» EXERCISE INSTRUCTIONS
From the data underneath, reproduce exactly the stretch that begins at the line with "if inExtent s.cfg s.rot x y then" and ends after the line with "def execSetmode (m".
******************************
-- ==== Sys2Proof/Machine/Framebuffer.lean ====
section
/-! DEFINITION. The framebuffer commands (43_framebuffer): none emits an event or touches a device. -/

namespace Sys2Proof.Machine

/-- SETPIX (43 R231): a point outside the logical extent is discarded without an error. -/
def execSetpix (x y : Int) (v : BitVec 3) (s : State) : Host.Outcome State Fault Refusal :=
  if inExtent s.cfg s.rot x y then
    let p := physicalPixel s.cfg s.rot x y
    match s.mode with
    | .mono =>
      let i := fb1Index s.cfg p.1 p.2
      fb1Write i (putMonoPixel (fb1Read s i) p.1 v) s
    | .gray =>
      let i := fb3Index s.cfg p.1 p.2
      fb3Write i (putGrayPixel (fb3Read s i) p.1 v) s
  else .next s

/-- CLEAR (43 R232): every byte of the active buffer takes its blank value, which an unlisted byte reads as. -/
def clearCmd (s : State) : State :=
  match s.mode with
  | .mono => { s with fb1 := [] }
  | .gray => { s with fb3 := [] }

/-- SETMODE (43 R233): a change of mode blanks all three buffers and marks the history invalid. -/
def setmodeCmd (m : Mode) (s : State) : State :=
  if m = s.mode then s else { s with fb1 := [], prev := [], fb3 := [], forcedFull := true, mode := m }

/-- The meaning of CLEAR. -/
def execClear (s : State) : Host.Outcome State Fault Refusal := .next (clearCmd s)

/-- The meaning of SETMODE. -/
def execSetmode (m : Mode) (s : State) : Host.Outcome State Fault Refusal := .next (setmodeCmd m s)

/-- The meaning of SETROT (43 R234). -/
def execSetrot (r : BitVec 2) (s : State) : Host.Outcome State Fault Refusal := .next { s with rot := r }

end Sys2Proof.Machine
end

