-- ==== Sys2Proof/Machine/Refresh.lean ====
section
/-! DEFINITION. The refresh commands and the differential-refresh commit (45_refresh). -/

namespace Sys2Proof.Machine

/-- The commit of a full 1-bit refresh: `PREV[i] <- FB1[i]` for every i, and `FORCED_FULL <- 0` (45 R291). -/
def commitFull (s : State) : State := { s with prev := s.fb1, forcedFull := false }

/-- The commit of a partial refresh: `PREV[i] <- (PREV[i] & FB1[i]) | FB1[i]` for every i (45 R296, R298). -/
def commitPartial (s : State) : State :=
  forUpTo (fb1Size s.cfg)
    (fun i s => prevPut i ((prevRead s i &&& fb1Read s i) ||| fb1Read s i) s) s

/-- What FULL_MONO_SEQ does once power is on (45 R291). -/
def fullMonoBody (s : State) : State :=
  s |> cleanList s.cfg.fullPreamble
    |> repeatPass fullFwdRepeat bFwd
    |> repeatPass fullRevRepeat bRev
    |> commitFull
    |> cleanList (cleanTail s.cfg)
    |> powerOffSeq

/-- The nine waveform phases in order. -/
def phases : List Phase := [0, 1, 2, 3, 4, 5, 6, 7, 8]

/-- The phase passes of a grayscale refresh (45 R292). -/
def grayPasses (s : State) : State := phases.foldl (fun s p => pass (bGray p s) s) s

/-- What GRAY_SEQ does once power is on (45 R292). -/
def grayBody (s : State) : State :=
  s |> cleanList s.cfg.fullPreamble |> grayPasses |> cleanList s.cfg.grayTail |> powerOffSeq

/-- What PARTIAL_SEQ does once power is on (45 R296). -/
def partialBody (s : State) : State :=
  s |> repeatPass partialRepeat bDiff |> commitPartial |> cleanList (cleanTail s.cfg) |> powerOffSeq

/-- A refresh sequence: power on, then the body only if the panel is ON (45 R291, R292, R294, R296; 46 R339). -/
def poweredRefresh (body : State → State) (s : State) : State :=
  let t := powerOnSeq s
  if t.pwr = .on then body t else t

/-- `FULL_MONO_SEQ`, `GRAY_SEQ`, `PARTIAL_SEQ`. -/
def fullMonoSeq (s : State) : State := poweredRefresh fullMonoBody s
def graySeq (s : State) : State := poweredRefresh grayBody s
def partialSeq (s : State) : State := poweredRefresh partialBody s

/-- DISPLAY (45 R290). -/
def displayCmd (s : State) : State :=
  match s.mode with
  | .mono => fullMonoSeq s
  | .gray => graySeq s

/-- PARTIAL (45 R295): nothing in GRAY; the full path when the history is invalid. -/
def partialCmd (s : State) : State :=
  match s.mode with
  | .gray => s
  | .mono => if s.forcedFull then fullMonoSeq s else partialSeq s

/-- The meaning of DISPLAY. -/
def execDisplay (s : State) : Host.Outcome State Fault Refusal := .next (displayCmd s)

/-- The meaning of PARTIAL. -/
def execPartial (s : State) : Host.Outcome State Fault Refusal := .next (partialCmd s)

end Sys2Proof.Machine
end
******************************
» THE ANSWER
  if inExtent s.cfg s.rot x y then
    let p := physicalPixel s.cfg s.rot x y
    match s.mode with
    | .mono =>
      let i := fb1Index s.cfg p.1 p.2
      fb1Write i (putMonoPixel (fb1Read s i) p.1 v) s
    | .gray =>
      let i := fb3Index s.cfg p.1 p.2
      fb3Write i (putGrayPixel (fb3Read s i) p.1 v) s
  else .next s

/-- CLEAR (43 R232): every byte of the active buffer takes its blank value, which an unlisted byte reads as. -/
def clearCmd (s : State) : State :=
  match s.mode with
  | .mono => { s with fb1 := [] }
  | .gray => { s with fb3 := [] }

/-- SETMODE (43 R233): a change of mode blanks all three buffers and marks the history invalid. -/
def setmodeCmd (m : Mode) (s : State) : State :=
  if m = s.mode then s else { s with fb1 := [], prev := [], fb3 := [], forcedFull := true, mode := m }

/-- The meaning of CLEAR. -/
def execClear (s : State) : Host.Outcome State Fault Refusal := .next (clearCmd s)

/-- The meaning of SETMODE. -/
def execSetmode (m : Mode) (s : State) : Host.Outcome State Fault Refusal := .next (setmodeCmd m s)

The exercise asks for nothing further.